──────── Supplied data ────────

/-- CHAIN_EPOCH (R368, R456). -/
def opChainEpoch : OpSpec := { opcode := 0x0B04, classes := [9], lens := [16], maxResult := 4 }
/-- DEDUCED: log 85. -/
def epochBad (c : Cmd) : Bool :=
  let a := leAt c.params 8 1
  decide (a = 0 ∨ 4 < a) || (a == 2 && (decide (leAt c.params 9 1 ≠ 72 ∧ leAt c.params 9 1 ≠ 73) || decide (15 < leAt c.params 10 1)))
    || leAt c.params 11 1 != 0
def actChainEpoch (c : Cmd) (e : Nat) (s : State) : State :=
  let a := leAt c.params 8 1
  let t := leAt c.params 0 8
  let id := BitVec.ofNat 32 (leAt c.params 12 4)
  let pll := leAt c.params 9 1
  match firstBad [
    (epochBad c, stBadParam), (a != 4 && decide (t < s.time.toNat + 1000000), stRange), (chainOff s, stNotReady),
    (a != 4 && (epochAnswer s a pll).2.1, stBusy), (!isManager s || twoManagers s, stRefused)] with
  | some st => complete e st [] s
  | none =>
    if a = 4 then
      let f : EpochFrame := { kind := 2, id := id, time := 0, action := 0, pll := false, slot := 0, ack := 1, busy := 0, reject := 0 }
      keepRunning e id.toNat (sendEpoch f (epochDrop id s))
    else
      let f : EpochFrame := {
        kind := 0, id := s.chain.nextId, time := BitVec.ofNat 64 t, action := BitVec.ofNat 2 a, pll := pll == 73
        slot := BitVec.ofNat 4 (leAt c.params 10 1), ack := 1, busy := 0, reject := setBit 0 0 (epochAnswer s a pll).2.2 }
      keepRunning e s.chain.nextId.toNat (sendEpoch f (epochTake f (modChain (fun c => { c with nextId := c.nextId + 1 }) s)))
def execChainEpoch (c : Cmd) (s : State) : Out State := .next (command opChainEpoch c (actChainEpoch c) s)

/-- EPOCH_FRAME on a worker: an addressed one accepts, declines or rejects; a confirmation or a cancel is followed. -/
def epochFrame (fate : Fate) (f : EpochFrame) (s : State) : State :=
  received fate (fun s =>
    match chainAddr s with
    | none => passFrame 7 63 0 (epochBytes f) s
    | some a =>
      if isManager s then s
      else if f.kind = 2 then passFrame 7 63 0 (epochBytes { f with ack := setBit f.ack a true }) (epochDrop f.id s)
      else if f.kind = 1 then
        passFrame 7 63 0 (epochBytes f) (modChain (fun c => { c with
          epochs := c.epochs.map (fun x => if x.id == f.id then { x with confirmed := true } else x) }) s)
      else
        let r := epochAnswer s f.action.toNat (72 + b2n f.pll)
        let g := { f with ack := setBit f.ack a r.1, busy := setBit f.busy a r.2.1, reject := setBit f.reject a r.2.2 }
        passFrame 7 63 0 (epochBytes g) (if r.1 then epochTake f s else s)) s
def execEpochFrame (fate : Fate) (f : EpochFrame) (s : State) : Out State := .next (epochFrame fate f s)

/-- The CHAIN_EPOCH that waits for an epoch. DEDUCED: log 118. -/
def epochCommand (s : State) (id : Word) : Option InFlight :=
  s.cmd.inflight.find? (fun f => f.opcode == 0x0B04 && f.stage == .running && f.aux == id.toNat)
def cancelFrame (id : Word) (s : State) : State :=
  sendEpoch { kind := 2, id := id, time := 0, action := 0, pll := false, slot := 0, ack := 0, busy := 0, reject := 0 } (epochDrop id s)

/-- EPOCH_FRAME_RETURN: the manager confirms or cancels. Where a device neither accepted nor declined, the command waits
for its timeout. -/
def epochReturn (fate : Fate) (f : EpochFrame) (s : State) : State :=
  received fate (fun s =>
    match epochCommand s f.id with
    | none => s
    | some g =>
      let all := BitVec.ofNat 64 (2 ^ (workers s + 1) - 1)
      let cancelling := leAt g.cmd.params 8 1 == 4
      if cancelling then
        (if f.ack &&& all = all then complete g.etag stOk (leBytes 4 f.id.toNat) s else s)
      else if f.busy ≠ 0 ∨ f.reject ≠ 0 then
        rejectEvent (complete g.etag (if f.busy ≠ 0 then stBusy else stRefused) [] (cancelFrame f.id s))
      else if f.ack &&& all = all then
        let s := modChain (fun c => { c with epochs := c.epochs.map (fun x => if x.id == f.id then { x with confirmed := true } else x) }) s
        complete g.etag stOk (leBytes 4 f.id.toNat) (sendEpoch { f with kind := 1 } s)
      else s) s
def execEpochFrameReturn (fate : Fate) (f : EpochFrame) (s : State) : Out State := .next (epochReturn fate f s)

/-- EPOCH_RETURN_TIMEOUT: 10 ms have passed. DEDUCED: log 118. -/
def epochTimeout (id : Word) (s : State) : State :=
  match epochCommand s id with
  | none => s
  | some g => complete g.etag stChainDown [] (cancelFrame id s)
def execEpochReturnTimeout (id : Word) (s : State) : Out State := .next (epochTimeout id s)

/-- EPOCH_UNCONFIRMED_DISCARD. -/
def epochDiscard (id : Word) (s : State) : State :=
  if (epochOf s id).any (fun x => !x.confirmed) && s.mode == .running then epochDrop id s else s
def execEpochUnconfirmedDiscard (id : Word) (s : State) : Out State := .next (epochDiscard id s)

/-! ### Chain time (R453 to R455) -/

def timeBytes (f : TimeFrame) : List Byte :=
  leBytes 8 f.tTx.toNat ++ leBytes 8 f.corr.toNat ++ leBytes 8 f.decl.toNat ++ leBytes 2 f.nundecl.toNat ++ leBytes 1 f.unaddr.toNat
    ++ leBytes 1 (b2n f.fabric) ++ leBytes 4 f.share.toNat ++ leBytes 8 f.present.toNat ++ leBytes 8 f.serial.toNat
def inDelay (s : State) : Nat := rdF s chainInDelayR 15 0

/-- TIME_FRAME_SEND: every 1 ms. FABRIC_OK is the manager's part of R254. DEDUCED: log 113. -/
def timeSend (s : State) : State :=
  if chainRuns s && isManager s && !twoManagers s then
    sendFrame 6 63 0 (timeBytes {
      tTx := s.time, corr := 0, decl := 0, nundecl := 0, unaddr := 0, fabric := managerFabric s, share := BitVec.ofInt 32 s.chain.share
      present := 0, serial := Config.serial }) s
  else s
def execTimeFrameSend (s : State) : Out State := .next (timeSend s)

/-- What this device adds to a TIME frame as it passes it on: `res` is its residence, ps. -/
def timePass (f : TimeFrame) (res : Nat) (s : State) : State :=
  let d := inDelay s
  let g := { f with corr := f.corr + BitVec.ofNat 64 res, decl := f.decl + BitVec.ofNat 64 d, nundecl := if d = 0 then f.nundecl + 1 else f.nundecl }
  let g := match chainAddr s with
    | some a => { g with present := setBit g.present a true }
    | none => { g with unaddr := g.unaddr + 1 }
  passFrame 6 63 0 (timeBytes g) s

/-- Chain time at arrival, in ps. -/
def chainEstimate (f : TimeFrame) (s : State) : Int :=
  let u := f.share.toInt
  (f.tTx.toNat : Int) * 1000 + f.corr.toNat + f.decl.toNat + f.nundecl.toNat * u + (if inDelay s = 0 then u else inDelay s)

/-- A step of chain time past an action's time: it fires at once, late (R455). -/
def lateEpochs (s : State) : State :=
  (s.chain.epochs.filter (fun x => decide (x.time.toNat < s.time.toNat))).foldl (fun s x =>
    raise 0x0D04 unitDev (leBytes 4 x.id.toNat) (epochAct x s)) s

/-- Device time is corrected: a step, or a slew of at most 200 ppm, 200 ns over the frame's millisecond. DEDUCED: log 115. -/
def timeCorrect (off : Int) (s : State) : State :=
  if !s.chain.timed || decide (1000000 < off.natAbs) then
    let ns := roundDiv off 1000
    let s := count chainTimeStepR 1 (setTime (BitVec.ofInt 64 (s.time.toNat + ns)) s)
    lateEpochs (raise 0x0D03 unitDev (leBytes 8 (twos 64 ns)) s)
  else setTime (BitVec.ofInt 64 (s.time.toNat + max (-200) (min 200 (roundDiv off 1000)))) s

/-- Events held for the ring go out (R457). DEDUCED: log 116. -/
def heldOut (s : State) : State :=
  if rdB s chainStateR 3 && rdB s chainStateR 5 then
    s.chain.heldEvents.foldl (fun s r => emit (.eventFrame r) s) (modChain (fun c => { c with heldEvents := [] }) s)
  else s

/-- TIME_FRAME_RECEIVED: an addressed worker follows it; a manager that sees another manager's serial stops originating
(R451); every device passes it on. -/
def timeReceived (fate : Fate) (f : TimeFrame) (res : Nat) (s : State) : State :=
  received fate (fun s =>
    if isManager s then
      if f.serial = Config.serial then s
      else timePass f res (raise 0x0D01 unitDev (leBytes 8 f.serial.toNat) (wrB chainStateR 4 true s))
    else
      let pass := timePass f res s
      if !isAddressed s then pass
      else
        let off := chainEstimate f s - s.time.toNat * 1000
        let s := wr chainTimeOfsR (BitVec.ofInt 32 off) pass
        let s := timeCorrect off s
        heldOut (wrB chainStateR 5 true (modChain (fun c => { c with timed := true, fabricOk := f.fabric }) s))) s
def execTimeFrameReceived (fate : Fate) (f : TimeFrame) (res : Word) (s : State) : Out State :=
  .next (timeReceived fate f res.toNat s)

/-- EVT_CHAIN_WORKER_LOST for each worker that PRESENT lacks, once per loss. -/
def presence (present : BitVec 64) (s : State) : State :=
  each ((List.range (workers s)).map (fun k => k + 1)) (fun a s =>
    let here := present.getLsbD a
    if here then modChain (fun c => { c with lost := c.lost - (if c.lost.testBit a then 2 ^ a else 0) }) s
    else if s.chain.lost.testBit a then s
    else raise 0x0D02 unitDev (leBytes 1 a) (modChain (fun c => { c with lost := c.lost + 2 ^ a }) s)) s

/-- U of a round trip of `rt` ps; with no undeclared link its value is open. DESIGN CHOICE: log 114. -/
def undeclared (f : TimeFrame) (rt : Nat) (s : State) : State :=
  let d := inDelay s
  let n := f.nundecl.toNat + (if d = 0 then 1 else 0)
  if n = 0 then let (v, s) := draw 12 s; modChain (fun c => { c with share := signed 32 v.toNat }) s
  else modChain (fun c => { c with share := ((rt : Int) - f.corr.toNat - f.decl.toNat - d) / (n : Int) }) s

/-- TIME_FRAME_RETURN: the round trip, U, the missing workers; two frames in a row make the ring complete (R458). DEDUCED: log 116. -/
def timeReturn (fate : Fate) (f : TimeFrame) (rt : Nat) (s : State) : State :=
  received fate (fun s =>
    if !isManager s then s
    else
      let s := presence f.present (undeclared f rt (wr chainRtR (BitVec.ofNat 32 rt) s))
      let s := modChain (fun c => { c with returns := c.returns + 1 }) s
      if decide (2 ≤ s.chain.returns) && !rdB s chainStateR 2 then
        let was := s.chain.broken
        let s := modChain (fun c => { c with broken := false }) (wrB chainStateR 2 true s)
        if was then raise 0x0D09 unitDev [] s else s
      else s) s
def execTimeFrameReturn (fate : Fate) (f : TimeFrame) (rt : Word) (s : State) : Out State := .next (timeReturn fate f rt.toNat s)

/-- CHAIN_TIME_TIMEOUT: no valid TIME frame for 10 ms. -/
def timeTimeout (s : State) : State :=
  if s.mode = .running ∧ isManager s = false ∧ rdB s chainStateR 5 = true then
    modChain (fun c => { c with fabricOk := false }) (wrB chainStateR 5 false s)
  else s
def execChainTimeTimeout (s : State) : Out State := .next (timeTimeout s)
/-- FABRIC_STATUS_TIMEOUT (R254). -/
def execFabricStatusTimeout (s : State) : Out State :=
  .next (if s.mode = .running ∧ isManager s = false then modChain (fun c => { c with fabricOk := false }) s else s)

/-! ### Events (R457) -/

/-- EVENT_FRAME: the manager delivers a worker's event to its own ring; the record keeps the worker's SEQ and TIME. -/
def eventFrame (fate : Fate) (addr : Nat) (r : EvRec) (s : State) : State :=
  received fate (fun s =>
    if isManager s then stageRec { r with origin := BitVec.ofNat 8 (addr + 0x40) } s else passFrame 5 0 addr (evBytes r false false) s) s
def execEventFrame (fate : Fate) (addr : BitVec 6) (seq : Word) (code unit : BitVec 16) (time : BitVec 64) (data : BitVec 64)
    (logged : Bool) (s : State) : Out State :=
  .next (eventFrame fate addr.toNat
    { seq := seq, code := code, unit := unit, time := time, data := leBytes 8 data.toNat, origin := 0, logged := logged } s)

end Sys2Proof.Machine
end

────────
──────── Supplied data ────────

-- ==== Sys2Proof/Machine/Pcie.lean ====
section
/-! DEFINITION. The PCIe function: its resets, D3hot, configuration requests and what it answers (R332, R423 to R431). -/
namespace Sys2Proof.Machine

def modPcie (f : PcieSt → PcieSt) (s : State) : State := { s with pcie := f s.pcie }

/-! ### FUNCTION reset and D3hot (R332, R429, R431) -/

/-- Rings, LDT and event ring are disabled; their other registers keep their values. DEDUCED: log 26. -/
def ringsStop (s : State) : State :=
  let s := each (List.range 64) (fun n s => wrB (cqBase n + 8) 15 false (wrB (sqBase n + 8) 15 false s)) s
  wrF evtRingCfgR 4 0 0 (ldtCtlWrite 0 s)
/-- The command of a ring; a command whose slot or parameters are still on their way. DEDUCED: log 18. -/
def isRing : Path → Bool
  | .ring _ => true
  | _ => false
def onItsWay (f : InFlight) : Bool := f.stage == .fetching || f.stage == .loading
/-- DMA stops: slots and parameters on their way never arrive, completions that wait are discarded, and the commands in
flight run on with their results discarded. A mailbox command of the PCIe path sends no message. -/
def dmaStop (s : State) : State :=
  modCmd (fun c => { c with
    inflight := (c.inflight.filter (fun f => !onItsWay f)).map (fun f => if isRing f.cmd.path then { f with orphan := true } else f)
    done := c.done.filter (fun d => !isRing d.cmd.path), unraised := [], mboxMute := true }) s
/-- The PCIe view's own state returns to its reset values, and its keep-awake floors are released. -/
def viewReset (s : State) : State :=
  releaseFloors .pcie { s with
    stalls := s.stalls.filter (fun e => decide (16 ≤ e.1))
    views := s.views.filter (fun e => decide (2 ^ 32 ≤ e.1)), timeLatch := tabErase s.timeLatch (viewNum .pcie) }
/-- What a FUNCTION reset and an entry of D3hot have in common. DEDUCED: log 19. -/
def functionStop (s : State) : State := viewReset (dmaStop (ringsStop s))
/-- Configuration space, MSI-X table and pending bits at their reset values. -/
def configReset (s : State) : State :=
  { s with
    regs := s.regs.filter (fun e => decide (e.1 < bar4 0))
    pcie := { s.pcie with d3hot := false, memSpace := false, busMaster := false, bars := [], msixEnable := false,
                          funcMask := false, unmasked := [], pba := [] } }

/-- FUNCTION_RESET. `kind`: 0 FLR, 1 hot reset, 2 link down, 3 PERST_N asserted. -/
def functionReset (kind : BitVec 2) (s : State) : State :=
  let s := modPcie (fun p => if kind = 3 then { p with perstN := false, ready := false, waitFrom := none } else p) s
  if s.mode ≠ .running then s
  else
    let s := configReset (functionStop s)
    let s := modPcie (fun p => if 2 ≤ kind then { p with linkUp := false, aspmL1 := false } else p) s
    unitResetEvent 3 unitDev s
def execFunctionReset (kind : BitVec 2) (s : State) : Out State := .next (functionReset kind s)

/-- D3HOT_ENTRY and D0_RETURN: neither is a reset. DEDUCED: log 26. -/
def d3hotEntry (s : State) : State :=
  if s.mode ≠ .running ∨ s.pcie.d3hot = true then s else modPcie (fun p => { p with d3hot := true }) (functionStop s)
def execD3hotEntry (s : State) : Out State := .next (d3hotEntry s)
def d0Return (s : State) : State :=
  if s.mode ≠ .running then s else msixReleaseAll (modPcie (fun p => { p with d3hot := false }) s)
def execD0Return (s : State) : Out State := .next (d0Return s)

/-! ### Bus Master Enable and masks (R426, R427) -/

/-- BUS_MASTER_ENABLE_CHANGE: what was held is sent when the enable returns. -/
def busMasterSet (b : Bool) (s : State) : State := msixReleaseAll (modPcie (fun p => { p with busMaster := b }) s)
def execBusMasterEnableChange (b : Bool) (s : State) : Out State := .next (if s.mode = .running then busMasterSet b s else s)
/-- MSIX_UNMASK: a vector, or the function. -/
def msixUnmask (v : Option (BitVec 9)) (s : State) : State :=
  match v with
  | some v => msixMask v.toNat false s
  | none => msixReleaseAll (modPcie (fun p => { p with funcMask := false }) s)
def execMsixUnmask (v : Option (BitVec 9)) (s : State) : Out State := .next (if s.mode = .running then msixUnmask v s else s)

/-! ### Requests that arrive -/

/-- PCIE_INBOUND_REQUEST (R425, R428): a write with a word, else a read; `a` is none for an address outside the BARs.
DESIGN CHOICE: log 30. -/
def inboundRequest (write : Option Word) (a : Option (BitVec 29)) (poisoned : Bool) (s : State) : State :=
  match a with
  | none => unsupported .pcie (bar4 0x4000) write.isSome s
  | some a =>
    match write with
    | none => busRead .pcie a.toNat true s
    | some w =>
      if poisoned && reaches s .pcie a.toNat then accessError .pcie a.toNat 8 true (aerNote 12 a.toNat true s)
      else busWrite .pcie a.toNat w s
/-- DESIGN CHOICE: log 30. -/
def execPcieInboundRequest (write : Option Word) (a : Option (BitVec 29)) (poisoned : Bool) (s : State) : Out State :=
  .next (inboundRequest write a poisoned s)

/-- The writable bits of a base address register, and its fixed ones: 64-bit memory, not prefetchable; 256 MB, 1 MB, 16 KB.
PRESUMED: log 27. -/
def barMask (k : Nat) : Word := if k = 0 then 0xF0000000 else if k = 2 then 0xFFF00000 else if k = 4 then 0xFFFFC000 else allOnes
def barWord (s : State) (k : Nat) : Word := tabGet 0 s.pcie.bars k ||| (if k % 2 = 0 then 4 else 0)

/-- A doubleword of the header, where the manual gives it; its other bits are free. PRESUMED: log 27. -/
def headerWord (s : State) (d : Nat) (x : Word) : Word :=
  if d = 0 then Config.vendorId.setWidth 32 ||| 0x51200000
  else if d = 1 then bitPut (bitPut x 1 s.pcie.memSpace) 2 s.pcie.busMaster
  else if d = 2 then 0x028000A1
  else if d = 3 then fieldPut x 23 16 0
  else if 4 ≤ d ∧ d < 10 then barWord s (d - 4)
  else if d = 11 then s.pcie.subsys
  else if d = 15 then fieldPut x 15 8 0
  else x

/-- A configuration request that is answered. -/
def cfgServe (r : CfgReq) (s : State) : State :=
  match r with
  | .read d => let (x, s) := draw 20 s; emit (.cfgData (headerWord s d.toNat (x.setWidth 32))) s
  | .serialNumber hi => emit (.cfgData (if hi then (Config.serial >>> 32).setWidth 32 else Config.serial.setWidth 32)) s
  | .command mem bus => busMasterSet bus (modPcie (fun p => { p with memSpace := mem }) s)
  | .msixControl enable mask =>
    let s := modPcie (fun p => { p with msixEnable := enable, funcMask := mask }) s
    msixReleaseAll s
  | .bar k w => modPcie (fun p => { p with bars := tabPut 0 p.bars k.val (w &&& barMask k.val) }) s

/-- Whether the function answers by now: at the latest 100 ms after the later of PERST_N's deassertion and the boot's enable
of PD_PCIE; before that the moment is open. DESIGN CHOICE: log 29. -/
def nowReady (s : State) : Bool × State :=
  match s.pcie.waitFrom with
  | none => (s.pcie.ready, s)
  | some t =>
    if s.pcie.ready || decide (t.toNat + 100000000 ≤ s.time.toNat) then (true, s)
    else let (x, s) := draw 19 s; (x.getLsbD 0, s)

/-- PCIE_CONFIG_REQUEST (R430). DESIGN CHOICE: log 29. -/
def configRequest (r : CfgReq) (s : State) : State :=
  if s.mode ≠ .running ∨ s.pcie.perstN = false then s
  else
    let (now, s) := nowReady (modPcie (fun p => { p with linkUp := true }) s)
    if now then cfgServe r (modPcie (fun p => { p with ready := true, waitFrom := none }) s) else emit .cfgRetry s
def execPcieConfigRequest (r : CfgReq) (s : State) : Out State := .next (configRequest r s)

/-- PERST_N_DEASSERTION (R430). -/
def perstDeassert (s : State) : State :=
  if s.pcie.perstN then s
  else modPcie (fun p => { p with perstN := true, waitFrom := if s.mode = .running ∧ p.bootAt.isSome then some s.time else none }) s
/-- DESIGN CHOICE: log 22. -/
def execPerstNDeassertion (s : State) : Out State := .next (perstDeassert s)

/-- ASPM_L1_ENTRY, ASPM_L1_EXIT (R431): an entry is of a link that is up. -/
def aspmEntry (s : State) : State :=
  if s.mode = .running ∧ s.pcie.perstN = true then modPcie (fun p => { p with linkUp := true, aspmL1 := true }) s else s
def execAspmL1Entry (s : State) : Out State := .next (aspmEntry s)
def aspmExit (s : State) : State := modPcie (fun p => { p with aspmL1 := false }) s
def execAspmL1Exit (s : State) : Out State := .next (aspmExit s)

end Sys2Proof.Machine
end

────────
──────── Supplied data ────────

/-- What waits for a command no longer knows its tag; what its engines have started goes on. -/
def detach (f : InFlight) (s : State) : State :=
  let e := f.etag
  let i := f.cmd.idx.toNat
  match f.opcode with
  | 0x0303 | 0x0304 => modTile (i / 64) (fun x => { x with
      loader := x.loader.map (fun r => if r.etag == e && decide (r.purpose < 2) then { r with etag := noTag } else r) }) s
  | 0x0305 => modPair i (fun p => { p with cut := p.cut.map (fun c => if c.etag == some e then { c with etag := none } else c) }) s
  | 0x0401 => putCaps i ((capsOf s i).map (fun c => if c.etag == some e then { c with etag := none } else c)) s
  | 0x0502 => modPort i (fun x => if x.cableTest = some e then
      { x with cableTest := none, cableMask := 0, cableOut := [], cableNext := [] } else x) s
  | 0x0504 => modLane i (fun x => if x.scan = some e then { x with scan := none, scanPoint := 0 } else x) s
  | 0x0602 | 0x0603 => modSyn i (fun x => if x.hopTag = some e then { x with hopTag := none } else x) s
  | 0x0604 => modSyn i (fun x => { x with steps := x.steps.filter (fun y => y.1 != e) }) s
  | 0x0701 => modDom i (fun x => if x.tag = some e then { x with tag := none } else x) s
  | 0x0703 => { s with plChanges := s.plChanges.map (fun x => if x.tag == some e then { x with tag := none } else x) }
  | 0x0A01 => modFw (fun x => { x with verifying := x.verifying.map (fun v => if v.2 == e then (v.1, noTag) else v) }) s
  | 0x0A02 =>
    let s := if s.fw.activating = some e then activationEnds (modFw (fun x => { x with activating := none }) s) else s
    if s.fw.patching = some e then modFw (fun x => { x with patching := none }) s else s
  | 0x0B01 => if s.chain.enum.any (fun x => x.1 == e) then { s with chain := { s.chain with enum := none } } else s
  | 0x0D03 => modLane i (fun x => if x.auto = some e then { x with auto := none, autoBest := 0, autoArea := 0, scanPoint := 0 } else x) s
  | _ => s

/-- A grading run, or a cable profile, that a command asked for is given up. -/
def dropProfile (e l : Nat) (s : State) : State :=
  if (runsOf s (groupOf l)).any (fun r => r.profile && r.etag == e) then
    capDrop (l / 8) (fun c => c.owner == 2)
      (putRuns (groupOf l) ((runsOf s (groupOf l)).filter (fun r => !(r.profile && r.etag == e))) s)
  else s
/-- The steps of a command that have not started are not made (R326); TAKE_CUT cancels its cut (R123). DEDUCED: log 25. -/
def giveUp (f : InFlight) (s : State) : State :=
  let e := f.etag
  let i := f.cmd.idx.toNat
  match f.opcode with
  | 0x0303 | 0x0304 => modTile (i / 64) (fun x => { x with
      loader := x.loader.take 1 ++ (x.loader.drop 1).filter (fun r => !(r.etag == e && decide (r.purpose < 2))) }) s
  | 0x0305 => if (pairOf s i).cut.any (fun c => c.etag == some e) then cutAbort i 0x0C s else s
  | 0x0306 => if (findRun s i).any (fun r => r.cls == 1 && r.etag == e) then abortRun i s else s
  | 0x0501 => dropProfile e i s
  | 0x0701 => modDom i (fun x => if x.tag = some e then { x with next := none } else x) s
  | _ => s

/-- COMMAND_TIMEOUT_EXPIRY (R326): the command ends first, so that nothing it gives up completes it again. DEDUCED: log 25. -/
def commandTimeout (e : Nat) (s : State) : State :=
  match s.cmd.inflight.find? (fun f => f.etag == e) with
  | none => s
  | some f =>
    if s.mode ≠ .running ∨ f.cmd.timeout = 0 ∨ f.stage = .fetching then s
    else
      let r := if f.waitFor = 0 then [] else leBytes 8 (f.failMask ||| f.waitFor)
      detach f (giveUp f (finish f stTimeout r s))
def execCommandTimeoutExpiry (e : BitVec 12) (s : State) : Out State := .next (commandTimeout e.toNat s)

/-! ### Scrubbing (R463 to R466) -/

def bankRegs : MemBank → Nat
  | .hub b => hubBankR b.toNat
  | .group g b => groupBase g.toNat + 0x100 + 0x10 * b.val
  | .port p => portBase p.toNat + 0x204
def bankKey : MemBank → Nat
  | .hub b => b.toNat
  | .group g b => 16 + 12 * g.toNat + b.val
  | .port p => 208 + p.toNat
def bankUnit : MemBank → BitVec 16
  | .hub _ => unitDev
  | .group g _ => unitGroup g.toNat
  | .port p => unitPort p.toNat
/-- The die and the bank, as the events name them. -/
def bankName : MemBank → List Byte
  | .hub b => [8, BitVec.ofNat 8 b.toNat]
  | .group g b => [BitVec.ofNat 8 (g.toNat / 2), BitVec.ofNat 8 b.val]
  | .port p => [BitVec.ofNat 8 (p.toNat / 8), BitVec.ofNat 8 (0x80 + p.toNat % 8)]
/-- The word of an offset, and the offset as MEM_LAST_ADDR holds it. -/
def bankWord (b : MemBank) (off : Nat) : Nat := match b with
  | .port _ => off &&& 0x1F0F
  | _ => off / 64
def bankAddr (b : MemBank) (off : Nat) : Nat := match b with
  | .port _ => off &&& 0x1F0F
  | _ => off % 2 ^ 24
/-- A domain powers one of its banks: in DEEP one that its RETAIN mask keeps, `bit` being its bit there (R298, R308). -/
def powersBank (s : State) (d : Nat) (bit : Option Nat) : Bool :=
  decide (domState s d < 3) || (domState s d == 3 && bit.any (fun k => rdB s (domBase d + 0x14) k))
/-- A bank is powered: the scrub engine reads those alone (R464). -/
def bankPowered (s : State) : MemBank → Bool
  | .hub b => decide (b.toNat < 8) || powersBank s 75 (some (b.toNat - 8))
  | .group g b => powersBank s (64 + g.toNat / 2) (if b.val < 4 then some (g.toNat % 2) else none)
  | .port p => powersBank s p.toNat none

────────

▶ _Your goal_
What you return must be an exact retyping of the lines above starting at the line with "if s.pcie.ready ||" and ending at the line with "let (now, s)", and nothing besides.

▶ _Solution to this task_
    if s.pcie.ready || decide (t.toNat + 100000000 ≤ s.time.toNat) then (true, s)
    else let (x, s) := draw 19 s; (x.getLsbD 0, s)

/-- PCIE_CONFIG_REQUEST (R430). DESIGN CHOICE: log 29. -/
def configRequest (r : CfgReq) (s : State) : State :=
  if s.mode ≠ .running ∨ s.pcie.perstN = false then s
  else
    let (now, s) := nowReady (modPcie (fun p => { p with linkUp := true }) s)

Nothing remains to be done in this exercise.